Can have similar peek_for_n_reports(n), which would have to use your
register read method.

>
> >
> >> +			break;
> >>	}
> >>
> >> -	igt_info("Read %d expected %d (%.2f%% of the expected number), polls=%u\n",
> >> -		 n_bytes_read, n_expect_read_bytes,
> >> -		 n_bytes_read * 100.0f / n_expect_read_bytes,
> >> -		 n_polls);
> >> +	intel_register_access_fini(&mmio_data);
> >>
> >> -	__perf_close(stream_fd);
> >> +	/* Just read one report and expect ENOSPC */
> >> +	pollfd.fd = stream_fd;
> >> +	pollfd.events = POLLIN;
> >> +	poll(&pollfd, 1, 1000);
> >> +	igt_assert(pollfd.revents & POLLIN);
> >
> > Is the assumption here that the kernel timer is firing every 5 ms (so if
> > we've waited for 10 ms POLLIN must be set since the timer is firing every 5
> > ms)? I am not sure if that 5 ms is uapi. Or is it?

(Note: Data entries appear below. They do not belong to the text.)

/-- The records that could be read, `count` at most, break R410 or the limits of R417 (R15). A record whose header could not be read
ends the checks: where the next one begins is not known. -/
def recordsBreach : Nat → List (Option Byte) → Bool
  | 0, l => !l.isEmpty
  | k + 1, l =>
    if l.length < 8 then true
    else
      match readPart l 0 8 with
      | none => partBad l 1 1 (fun v => decide (v ≠ 0))
      | some h =>
        let kind := bytesField h 0 1
        let n := bytesField h 4 2
        let known := decide (1 ≤ kind) && decide (kind ≤ 6)
        if n < 8 ∨ l.length < n ∨ bytesField h 1 1 ≠ 0 ∨ bytesField h 6 2 ≠ 0 then true
        else
          (known && (decide (n ≠ calLength kind) || !calUnitOk kind (bytesField h 2 2) ||
            (readPart l 8 (n - 8)).any (fun d => !wordsPass kind (recordWords kind d)))) || recordsBreach k (l.drop n)

/-- The part of a section body that could be read breaks R410 or the limits of R417 (R15). -/
def calPartBad (l : List (Option Byte)) : Bool :=
  partBad l 6 2 (fun v => decide (v ≠ 0)) || ((readPart l 0 4).map leNat).any (fun k => recordsBreach k (l.drop 16))

/-- CAL_LOAD: the whole body is checked before any record is applied (R416, R418). -/
def doCalLoad (c : Cmd) (s : State) : State :=
  let va := c.field 16 8
  let n := c.field 24 4
  let bad := c.reservedSet [(16, 12)] || decide (c.target ≠ 0) || decide (2 ^ 48 ≤ va) || decide (va % 8 ≠ 0) || s.calDenied
  s.checked c ((bad, 0x7F) :: s.shutChecks) (fun s =>
    s.withReadOr c { engine := 9, unit := 0 } va n calPartBad id (fun d s =>
      match calBodyOf d with
      | some (temp, time, l, x, k) =>
        if l.all (fun y => wordsPass y.1 y.2.2) then
          let y : CalLoad := { cmd := c, records := l, temp := temp, time := time, extra := x, extraCount := k }
          ({ s with cals := { s.cals with loads := s.cals.loads ++ [y] } } : State).goCals
        else s.complete c 0x7F 0
      | none => s.complete c 0x7F 0))

end Sys2Proof.Machine
end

Actually I was thinking
> > of changing that 5 ms time or changing the timer to a delayed work.
>
> But here I am waiting 1000ms in the poll above. That should be sufficient
> for POLLIN  to be set. If not, we could set the timeout to a large value (a
> few seconds).

Oh ok, sorry I missed the 1000 ms.

>
> >
> >> +	errno = 0;
> >> +	ret = read(stream_fd, buf, sizeof(buf));
> >> +	igt_assert_eq(ret, -1);
> >> +	igt_assert_eq(errno, ENOSPC);
> >
> > This part looks ok, it's uapi.
> >
>
> Note:
> ENOSPC is returned only if the buffer is small enough that not even one
> report will fit in. Initially I had a 600 byte buffer, but I did not get
> ENOSPC. Instead I got 576 in ret which I think is the correct behavior.

OK.

> >>
> >> -	igt_assert(abs(n_expect_read_bytes - n_bytes_read) <
> >> -		   0.20 * n_expect_read_bytes);
> >> +	/* Poll with 0 timeout and expect POLLIN flag to be set */
> >> +	poll(&pollfd, 1, 0);
> >> +	igt_assert(pollfd.revents & POLLIN);
> >> +
> >> +	__perf_close(stream_fd);
> >
> > How about just reading N reports using a small buffer for this test,
> > however long it takes? N can 5 or 10.
>
> Not sure I understand. You mean at this stage of the test, read 5/10
> reports? OR just alter the entire test somehow to do something different?
>
> I thought the test was specifically testing that POLLIN is still set after
> an ENOSPC error, so I have written it for that case alone. The 0 timeout
> will bypass the wait in the poll so that we only get the state of POLLIN.

The original test, as I see it, seems to be just doing a lot of regular
reads with a small buffer (1K instead of 16 MB say).

But what you are doing here is also probably ok/better than the
original. Let me think some more about it.

Thanks.
--
Ashutosh